1. Find, and give a proof of your answer, all positive integers n such that neither n nor n² contain a 1 when written in base 3.

2. Let S(n) denote the number of sequences of length n formed by the three letters A,B,C with the restriction that the C's (if any) all occur in a single block immediately following the first B (if any). For example ABCCAA, AAABAA, and ABCCCC are counted in, but ACACCB and CAAAAA are not. Derive a simple formula for S(n) and use it to calculate S(10).

3. Recall that the Fibonacci numbers F(n) are defined by F(0) = 0, F(1) = 1, and F(n) = F(n - 1) + F(n - 2) for n≥2. Determine the last digit of F(2006) (e.g. the last digit of 2006 is 6).

4. We want to find functions p(t), q(t), f (t) such that

   (a)

   p and q are continuous functions on the open interval (0,π).

   (b)

   f is an infinitely differentiable nonzero function on the whole real line (- ∞,∞) such that f (0) = f'(0) = f''(0).

   (c)

   y = sin t and y = f (t) are solutions of the differential equation y'' + p(t)y' + q(t)y = 0 on (0,π).

   Is this possible? Either prove this is not possible, or show this is possible by providing an explicit example of such f, p, q.

5. Let {a_n} be a monotonic decreasing sequence of positive real numbers with limit 0 (so a₁≥a₂≥...≥ 0). Let {b_n} be a rearrangement of the sequence such that for every non-negative integer m, the terms b_3m+1, b_3m+2, b_3m+3 are a rearrangement of the terms a_3m+1, a_3m+2, a_3m+3 (thus, for example, the first 6 terms of the sequence {b_n} could be a₃, a₂, a₁, a₄, a₆, a₅). Prove or give a counterexample to the following statement: the series ∑_n=1^∞(- 1)ⁿb_n is convergent.
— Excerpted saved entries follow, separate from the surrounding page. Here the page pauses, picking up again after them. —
-- ==== Sys2Proof/Tests/Slice0.lean ====
section
/-! SUPPORT. The model's own tests: small closed facts whose expected results are the spec's (95_test_vectors.md, and the
command words written out from 30_encoding.md), and, for each statement with hypotheses, a witness that meets them. -/

namespace Sys2Proof.Tests

open Sys2Proof.Machine

/-- The next state of an outcome, if it has one. -/
def after (o : Out) : Option State :=
  match o with
  | .next t => some t
  | _ => none

/-- S0, S1 and the phase after an outcome. -/
def shown (o : Out) : Option (GenState × Phase) := (after o).map (fun t => (t.gen, t.phase))

/-- The machine after reset, with another generator state. -/
def from_ (g : GenState) : State := { State.reset with gen := g }

/-- The machine with a command accepted and words presented. -/
def accepted (i : Instr) (xs : List WordTransfer) : State :=
  { State.reset with phase := .accepted (encode i), words := xs }

/-- The response OK with zero data, pending. -/
def okZero : Phase := .responding ⟨.ok, 0, 0⟩

/-! ## Decoding: the words of R310, written out bit by bit (RSV, WSEL, OP) -/

theorem test_decode_seedU64 : decode ⟨0b00000001, 5, 6⟩ = .ok (.seedU64 5) := by decide
theorem test_decode_seedDefault : decode ⟨0b00000010, 5, 6⟩ = .ok .seedDefault := by decide
theorem test_decode_seedWords8 : decode ⟨0b00000011, 5, 6⟩ = .ok (.seedWords .w8) := by decide
theorem test_decode_seedWords16 : decode ⟨0b00010011, 5, 6⟩ = .ok (.seedWords .w16) := by decide
theorem test_decode_seedWords32 : decode ⟨0b00100011, 5, 6⟩ = .ok (.seedWords .w32) := by decide
theorem test_decode_seedWords64 : decode ⟨0b00110011, 5, 6⟩ = .ok (.seedWords .w64) := by decide
theorem test_decode_loadState : decode ⟨0b00000100, 5, 6⟩ = .ok (.loadState 5 6) := by decide
theorem test_decode_next : decode ⟨0b00000101, 5, 6⟩ = .ok .next := by decide
theorem test_decode_discard : decode ⟨0b00000110, 5, 6⟩ = .ok (.discard 5) := by decide
theorem test_decode_jump : decode ⟨0b00000111, 5, 6⟩ = .ok .jump := by decide
theorem test_decode_jumpn : decode ⟨0b00001000, 5, 6⟩ = .ok (.jumpn 5) := by decide
theorem test_decode_readState : decode ⟨0b00001001, 5, 6⟩ = .ok .readState := by decide
/-- V-IL-1 to V-IL-6. -/
theorem test_decode_illegal :
    decode ⟨0x00, 0, 0⟩ = .error .reservedOpcode ∧ decode ⟨0x0A, 0, 0⟩ = .error .reservedOpcode ∧
    decode ⟨0x0F, 0, 0⟩ = .error .reservedOpcode ∧ decode ⟨0x45, 0, 0⟩ = .error .reservedBits ∧
    decode ⟨0x85, 0, 0⟩ = .error .reservedBits ∧ decode ⟨0x15, 0, 0⟩ = .error .strayWidth := by decide
/-- The numbering of log entry 8: CMD, then ARG0, then ARG1. -/
theorem test_decodeTableWord_operands :
    decodeTableWord 8 0x05 = some .next ∧ decodeTableWord 136 (0x04 + 7 * 2 ^ 8 + 9 * 2 ^ 72) = some (.loadState 7 9) ∧
    decodeTableWord 8 0x15 = none := by decide

/-! ## Well-formedness: an ill-formed term for each check, refused -/

theorem test_wellFormed_reservedBits : (Command.mk 0x45 0 0).wellFormed = false := by decide
theorem test_wellFormed_opcodeZero : (Command.mk 0x00 0 0).wellFormed = false := by decide
theorem test_wellFormed_opcodeTen : (Command.mk 0x0A 0 0).wellFormed = false := by decide
theorem test_wellFormed_strayWidth : (Command.mk 0x15 0 0).wellFormed = false := by decide
theorem test_wellFormed_legal : ∀ x ∈ legalCommandWords, (Command.mk x 0 0).wellFormed = true := by decide
theorem test_wellFormed_line_tooFewWords : (Line.mk (.seedWords .w64) [.word 1]).wellFormed = false := by decide
theorem test_wellFormed_line_tooManyWords :
    (Line.mk (.seedWords .w64) [.word 1, .word 2, .word 3]).wellFormed = false := by decide
theorem test_wellFormed_line_wordsAfterFailure :
    (Line.mk (.seedWords .w64) [.err, .word 2]).wellFormed = false := by decide
theorem test_wellFormed_line_wordsForNext : (Line.mk .next [.word 1]).wellFormed = false := by decide
theorem test_wellFormed_config : (Config.mk 0 (fun _ => (0, 0)) 0 0).wellFormed = false := by decide

/-! ## The commands -/

/-- V-SU-1. -/
theorem test_seedU64_zero : shown (exec (.seedU64 0) State.reset) =
    some (⟨0xE220A8397B1DCDAF, 0x6E789E6AA1B965F4⟩, okZero) := by decide
/-- V-SU-5: one zero word, kept. -/
theorem test_seedU64_oneZeroWord : shown (exec (.seedU64 0x61C8864680B583EB) State.reset) =
    some (⟨0, 0xE220A8397B1DCDAF⟩, okZero) := by decide
/-- V-SD-1: ARG0 and ARG1 ignored. -/
theorem test_seedDefault_ignoresOperands : shown (step ((from_ ⟨1, 2⟩).withAccepted ⟨0x02, 55, 66⟩)) =
    some (⟨0xE4D971771B652C20, 0xE99FF867DBF682C9⟩, okZero) := by decide
/-- V-SW-9: high bits ignored. -/
theorem test_seedWords_highBits : shown (exec (.seedWords .w32)
      (accepted (.seedWords .w32) [.word 0xFFFFFFFF00000001, .word 0xAAAAAAAA00000002, .word 3, .word 4])) =
    some (⟨0x0000000200000001, 0x0000000400000003⟩, okZero) := by decide
/-- V-SW-10: the failing transfer is taken, no more; the state is unchanged. -/
theorem test_seedWords_failure : (after (exec (.seedWords .w32)
      (accepted (.seedWords .w32) [.word 1, .err, .word 7]))).map (fun t => (t.gen, t.phase, t.words)) =
    some (⟨0xE4D971771B652C20, 0xE99FF867DBF682C9⟩, .responding ⟨.srcErr, 0, 0⟩, [.word 7]) := by decide
/-- V-LS-2: re-seeded. -/
theorem test_loadState_zero : shown (exec (.loadState 0 0) (from_ ⟨1, 2⟩)) =
    some (⟨0xE4D971771B652C20, 0xE99FF867DBF682C9⟩, okZero) := by decide
/-- V-LS-3. -/
theorem test_loadState_oneZeroWord : shown (exec (.loadState 0 1) State.reset) = some (⟨0, 1⟩, okZero) := by decide
/-- V-ST-5: the sum wraps to 0, from the state before the step. -/
theorem test_next_wraps : shown (exec .next (from_ ⟨0xFFFFFFFFFFFFFFFF, 1⟩)) =
    some (⟨0xFFFFFFFFFFFF8001, 0xFFFFFFEFFFFFFFFF⟩, .responding ⟨.ok, 0, 0⟩) := by decide
/-- V-NX-1. -/
theorem test_next_fromReset : shown (exec .next State.reset) =
    some (⟨0xBF70D58C90A45C7F, 0x093AEE90D468910C⟩, .responding ⟨.ok, 0xCE7969DEF75BAEE9, 0⟩) := by decide
/-- V-DI-1. -/
theorem test_discard_zero : shown (exec (.discard 0) (from_ ⟨1, 2⟩)) = some (⟨1, 2⟩, okZero) := by decide
/-- V-DI-6. -/
theorem test_discard_three : shown (exec (.discard 3) (from_ ⟨1, 2⟩)) =
    some (⟨0x2080C82020C0C363, 0x8000363010040003⟩, okZero) := by decide
/-- V-JU-1: column 0 of J. -/
theorem test_jump_columnZero : shown (exec .jump (from_ ⟨1, 0⟩)) =
    some (⟨0x966F5509BB41F421, 0x5FCD7CB640A13B03⟩, okZero) := by decide
/-- V-JU-3. -/
theorem test_jump_oneTwo : shown (exec .jump (from_ ⟨1, 2⟩)) =
    some (⟨0x814146B67B285F30, 0x7F6FF236623B4E25⟩, okZero) := by decide
/-- V-JU-7. -/
theorem test_jumpn_zero : shown (exec (.jumpn 0) (from_ ⟨1, 2⟩)) = some (⟨1, 2⟩, okZero) := by decide
/-- V-JU-9. -/
theorem test_jumpn_two : shown (exec (.jumpn 2) State.reset) =
    some (⟨0x298B9D9CB92B7A8D, 0xA10ADDA5E1B54D2C⟩, okZero) := by decide +kernel
/-- V-RS-1. -/
theorem test_readState : shown (exec .readState (from_ ⟨1, 2⟩)) =
    some (⟨1, 2⟩, .responding ⟨.ok, 1, 2⟩) := by decide
/-- V-JU-3 by the matrix of R606. -/
theorem test_jumpByMatrix_oneTwo : jumpByMatrix ⟨1, 2⟩ = ⟨0x814146B67B285F30, 0x7F6FF236623B4E25⟩ := by decide +kernel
6. In the diagram below BP bisects ∠ABC, CP bisects ∠BCA, and PQ is perpendicular to BC. If BQ.QC = 2PQ², prove that AB + AC = 3BC.

   
   
   

7. Three spheres each of unit radius have centers P, Q, R with the property that the center of each sphere lies on the surface of the other two spheres. Let C denote the cylinder with cross-section PQR (the triangular lamina with vertices P, Q, R) and axis perpendicular to PQR. Let M denote the space which is common to the three spheres and the cylinder C, and suppose the mass density of M at a given point is the distance of the point from PQR. Determine the mass of M.